Killing his Mother was a life changer for him.
I am quessing just being with a small group of people for so long had its effects on him.
I hope he doesn't get like Shane.
I don't know how Carl is like in the comic books.
Iggo
(47,564 posts)The kid didn't drop it, but instead moved slowly toward Carl while raising the gun. Herschel left that part out when he ratted him out to Rick.
texanwitch
(18,705 posts)I could see the little wheels going around his little head.
He was at first surprised by the group.
He was told do drop his gun, he didn't.
He just kept coming foward with his gun pointed to the side a little.
He was the point in the prison, the Gov told him to go ahead.
I don't think the kid was that afraid of a little kid and a old man.
He was just trying to get the drop on them.
He was a teen, they don't always think so clearly.
You don't offer your gun to someone like that holding a gun on you.
This scene shows the difference between the old world and the new world.
Herschel grew up in the old world and has different values.
Carl is of the new world and can't always have the same old values .
The teen was a danger to the group.
Herschel saw him as a kid with a gun.
Carl didn't, he saw a danger to the group.
Carl will need to be a little cold to make it.
I don't think Walkers and bad guys are going away in the future.
He has a little sister and Beth to take care of.
Glen and Maggie are the next youngest in the group.
The rest are older by several years.
It is good news that some of the new people are kids, a future fighting force.
I don't want to see Carl go all Shane on us, but Shane did have a point.
Carl has his little sister to keep him grounded.
You do need rules and laws but it has to be grounded in the fact that you live in a walker world.
In that world it is hard to trust everyone.
Look what Rick did with the backpack guy, just left him to die.
That was very cold.
Iggo
(47,564 posts)Exactly.
That was cold, cold, cold.
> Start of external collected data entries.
theorem Lane.endDrill_near {M : Nat} {b : Lane} {l0 : Lane} (m : sub 0x6a0c00000000000000000000000000000000020000000000000000000000000000000000000000000000000820600000000000004 M = true) (h0 : Lane.Near M b l0) :
    Lane.Near M b (Lane.endDrill l0) := by
  delta Lane.endDrill
  exact Lane.near_ite h0 (Lane.near_ite (Lane.bump_near (inReg at_WG_DRILL (tb m rfl)) (Lane.raise_near (inEvt ev_WG_EVT (tb m rfl)) rfl (Lane.loseToken_near (tr m rfl) h0))) (Lane.near_ite (by
    extract_lets -underBinder +onlyGivenNames x10
    have h10 : Lane.Near M b x10 := Lane.drop_near (inReg at_LC_STATE (tb m rfl)) (Lane.raise_near (inEvt ev_WG_EVT (tb m rfl)) rfl (Lane.raise_near (inEvt ev_WG_EVT (tb m rfl)) rfl h0))
    clear_value x10
    exact Lane.startGuard_near (tr m rfl) (Lane.onWing_near (f := _) (WingState.Near.mk kp kp kp kp kp kp kp kp kp kp kp kp kp kp kp kp kp kp kp kp kp kp kp kp kp kp (ch m rfl) kp kp kp kp (ch m rfl) kp kp kp kp kp kp kp kp kp kp kp kp kp kp kp kp kp kp kp kp kp) (Lane.drop_near (inReg at_CB_STAT (tb m rfl)) h10))) (Lane.onWing_near (f := _) (WingState.Near.mk kp kp kp kp kp kp kp kp kp kp kp kp kp kp kp kp kp kp kp kp kp kp kp kp kp kp (ch m rfl) kp kp kp kp kp kp kp kp kp kp kp kp kp kp kp kp kp kp kp kp kp kp kp kp kp kp) (Lane.put_near (inReg at_WG_DRILL (tb m rfl)) (Lane.raise_near (inEvt ev_WG_EVT (tb m rfl)) rfl h0)))))

theorem Lane.showResyncs_near {M : Nat} {b : Lane} {l0 : Lane} (m : sub 0x400000000000000000 M = true) (h0 : Lane.Near M b l0) :
    Lane.Near M b (Lane.showResyncs l0) := by
  delta Lane.showResyncs
  exact Lane.put_near (inReg at_WG_RESYNC (tb m rfl)) h0

theorem Lane.laneOut_near {M : Nat} {b : Lane} {l0 : Lane} (m : sub 0x380000000848000001e00050720560008000000000000751103b00002000020014000000000000000000000000000000a00008000020004700600000000000004 M = true) (h0 : Lane.Near M b l0) :
    Lane.Near M b (Lane.laneOut l0) := by
  delta Lane.laneOut
  extract_lets -underBinder +onlyGivenNames x10
  have h10 : Lane.Near M b x10 := Lane.leaveLead_near (tr m rfl) h0
  clear_value x10
  extract_lets -underBinder +onlyGivenNames x11
  clear_value x11
  extract_lets -underBinder +onlyGivenNames x12
  have h12 : Lane.Near M b x12 := Lane.voidSteps_near (tr m rfl) (Lane.setLState_near (tr m rfl) h10)
  clear_value x12
  extract_lets -underBinder +onlyGivenNames x13
  have h13 : Lane.Near M b x13 := Lane.countLive_near (tr m rfl) (Lane.allAxes_near h12 (fun _ _ g14 => Lane.abandon_near (tr m rfl) g14))
  clear_value x13
  extract_lets -underBinder +onlyGivenNames x15
  clear_value x15
  extract_lets -underBinder +onlyGivenNames x16
  have h16 : Lane.Near M b x16 := Lane.near_foldl (fun _ _ q17 g17 => Lane.reply_near (tr m rfl) g17) h13
  clear_value x16
  extract_lets -underBinder +onlyGivenNames x18
  have h18 : Lane.Near M b x18 := Lane.addTo_near (inReg at_WG_CMDEXP (tb m rfl)) (Lane.when_near h16 (fun _ g19 => Lane.raise_near (inEvt ev_WG_EVT (tb m rfl)) rfl g19))
  clear_value x18
  extract_lets -underBinder +onlyGivenNames x20
  have h20 : Lane.Near M b x20 := Lane.onWing_near (f := _) (WingState.Near.mk kp kp kp kp kp kp kp kp kp kp kp kp kp kp (ch m rfl) (ch m rfl) kp (ch m rfl) kp kp kp kp kp kp kp kp kp kp kp kp kp kp kp kp kp kp kp (ch m rfl) kp (ch m rfl) kp kp kp kp kp kp kp kp kp kp kp kp kp) h18
  clear_value x20
  extract_lets -underBinder +onlyGivenNames x21
  have h21 : Lane.Near M b x21 := Lane.put_near (inReg at_WG_CMD (tb m rfl)) (Lane.put_near (inReg at_WG_RESYNC (tb m rfl)) h20)
  clear_value x21
  extract_lets -underBinder +onlyGivenNames x22
  have h22 : Lane.Near M b x22 := Lane.onMode_near (f := _) (ModeState.Near.mk kp (ch m rfl) kp kp kp kp (ch m rfl) kp kp kp) h21
  clear_value x22
  exact Lane.koSettle_near (tr m rfl) (Lane.when_near h22 (fun _ g23 => Lane.sendBoth_near (tr m rfl) g23))

theorem Lane.setTrioMode_near {M : Nat} {b : Lane} {l0 : Lane} {y1} (m : sub 0x200000000000 M = true) (h0 : Lane.Near M b l0) :
    Lane.Near M b (Lane.setTrioMode l0 y1) := by
  delta Lane.setTrioMode
  exact Lane.put_near (inReg at_TV_STAT (tb m rfl)) h0

theorem Lane.showOdd_near {M : Nat} {b : Lane} {l0 : Lane} {y1} {y2} {y3} (m : sub 0xe000000000000 M = true) (h0 : Lane.Near M b l0) :
    Lane.Near M b (Lane.showOdd l0 y1 y2 y3) := by
  delta Lane.showOdd
  extract_lets -underBinder +onlyGivenNames x10
  have h10 : Lane.Near M b x10 := Lane.put_near (inReg at_TV_LASTODD (tb m rfl)) (Lane.put_near (inReg at_TV_LASTODD (tb m rfl)) h0)
  clear_value x10
  extract_lets -underBinder +onlyGivenNames x11
  have h11 : Lane.Near M b x11 := Lane.put_near (inReg at_TV_LASTODD (tb m rfl)) (Lane.put_near (inReg at_TV_LASTODD (tb m rfl)) h10)
  clear_value x11
  extract_lets -underBinder +onlyGivenNames x12
  clear_value x12
  extract_lets -underBinder +onlyGivenNames x13
  have h13 : Lane.Near M b x13 := Lane.put_near (inReg at_TV_LASTT0 (tb m rfl)) (Lane.put_near (inReg at_TV_LASTT0 (tb m rfl)) h11)
  clear_value x13
  exact Lane.put_near (inReg at_TV_LASTT1 (tb m rfl)) h13

theorem Lane.haltTrio_near {M : Nat} {b : Lane} {l0 : Lane} {y1 : Fld} (m : sub 0x5000380000000848000001e00050720560008000000000000751103b00002000020014000000000000000000000000000000a0000800002000470060020000000000c M = true) (h0 : Lane.Near M b l0) (f1 : Evt y1.addr M ∧ y1.width = 1) :
    Lane.Near M b (Lane.haltTrio l0 y1) := by
  delta Lane.haltTrio
  extract_lets -underBinder +onlyGivenNames x10
  have h10 : Lane.Near M b x10 := Lane.setTrioMode_near (tr m rfl) (Lane.raise_near f1.1 f1.2 h0)
  clear_value x10
  extract_lets -underBinder +onlyGivenNames x11
  have h11 : Lane.Near M b x11 := Lane.putBit_near (inReg at_LC_ENGSTAT (tb m rfl)) (Lane.putBit_near (inReg at_LC_ENGSTAT (tb m rfl)) (Lane.putBit_near (inReg at_LC_ENGSTAT (tb m rfl)) h10))
  clear_value x11
  exact Lane.laneOut_near (tr m rfl) (Lane.onTrio_near (f := _) (TrioState.Near.mk (ch m rfl) kp (ch m rfl) kp kp kp kp kp kp kp kp kp kp kp kp) h11)

theorem Lane.coreUnusable_near {M : Nat} {b : Lane} {l0 : Lane} {y1} (m : sub 0x800000000000000000000000000000000000000000000000000000000000000000000600000000008 M = true) (h0 : Lane.Near M b l0) :
    Lane.Near M b (Lane.coreUnusable l0 y1) := by
  delta Lane.coreUnusable
  extract_lets -underBinder +onlyGivenNames x10
  have h10 : Lane.Near M b x10 := Lane.putBit_near (inReg at_TV_STAT (tb m rfl)) (Lane.raise_near (inEvt ev_TV_EVT (tb m rfl)) rfl h0)
  clear_value x10
  extract_lets -underBinder +onlyGivenNames x11
  have h11 : Lane.Near M b x11 := Lane.putBit_near (inReg at_LC_ENGSTAT (tb m rfl)) (Lane.putBit_near (inReg at_LC_ENGSTAT (tb m rfl)) h10)
  clear_value x11
  exact Lane.note_near (tb m rfl) (Lane.setTrioMode_near (tr m rfl) h11)

theorem Lane.showRecent_near {M : Nat} {b : Lane} {l0 : Lane} (m : sub 0x1000000000000 M = true) (h0 : Lane.Near M b l0) :
    Lane.Near M b (Lane.showRecent l0) := by
  delta Lane.showRecent
  exact Lane.put_near (inReg at_TV_RECENT (tb m rfl)) h0

theorem Lane.oddCore_near {M : Nat} {b : Lane} {l0 : Lane} {y1} {y2} {y3} (m : sub 0x7fff00000000000000000000000000000000000000000000000000080000000000000000000000000000000000000000000000000000000000000000000f600000000008 M = true) (h0 : Lane.Near M b l0) :
    Lane.Near M b (Lane.oddCore l0 y1 y2 y3) := by
  delta Lane.oddCore
  extract_lets -underBinder +onlyGivenNames x10
  have h10 : Lane.Near M b x10 := Lane.raise_near (evt_ite (inEvt ev_TV_EVT (tb m rfl)) (inEvt ev_TV_EVT (tb m rfl))) wd_ite h0
  clear_value x10
  extract_lets -underBinder +onlyGivenNames x11
  have h11 : Lane.Near M b x11 := Lane.note_near (tb m rfl) (Lane.showOdd_near (tr m rfl) h10)
  clear_value x11
  extract_lets -underBinder +onlyGivenNames x12
  have h12 : Lane.Near M b x12 := Lane.onTrio_near (f := _) (TrioState.Near.mk (ch m rfl) (ch m rfl) (ch m rfl) (ch m rfl) (ch m rfl) (ch m rfl) (ch m rfl) (ch m rfl) (ch m rfl) (ch m rfl) (ch m rfl) (ch m rfl) (ch m rfl) (ch m rfl) (ch m rfl)) (Lane.showRecent_near (tr m rfl) h11)
  clear_value x12
  exact Lane.near_ite (Lane.coreUnusable_near (tr m rfl) h12) (Lane.onTrio_near (f := _) (TrioState.Near.mk kp kp kp kp kp kp (ch m rfl) kp kp kp kp kp kp kp kp) (Lane.put_near (inReg at_TV_STAT (tb m rfl)) (Lane.setTrioMode_near (tr m rfl) h12)))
But Rick didn't bat an eye letting that guy die and then taking his stuff. And if he doesn't think that Carl learned that lesson, he better think again. (Carl was in the car when that happened, right?)
texanwitch
(18,705 posts)Rick didn't pick the guy up because he didn't trust him.
Carl shoot the teen because he didn't trust him.
Carl learned a lot on that trip.
The backpack guy could have been of some help, we will never know.
That was one cold scene, twice he asked for help.
walkerbait41
(302 posts)This kid could have killed Rick or any of the others. How was Carl to know? Yes we think he did the right thing.
texanwitch
(18,705 posts)With the zombie in the woods he was playing with.
He didn't kill him so the zombie got Dale.
Carl has learned.
The kid with the shotgun would have killed our guys, no problem about that.
He looked excited in the prison, he was point.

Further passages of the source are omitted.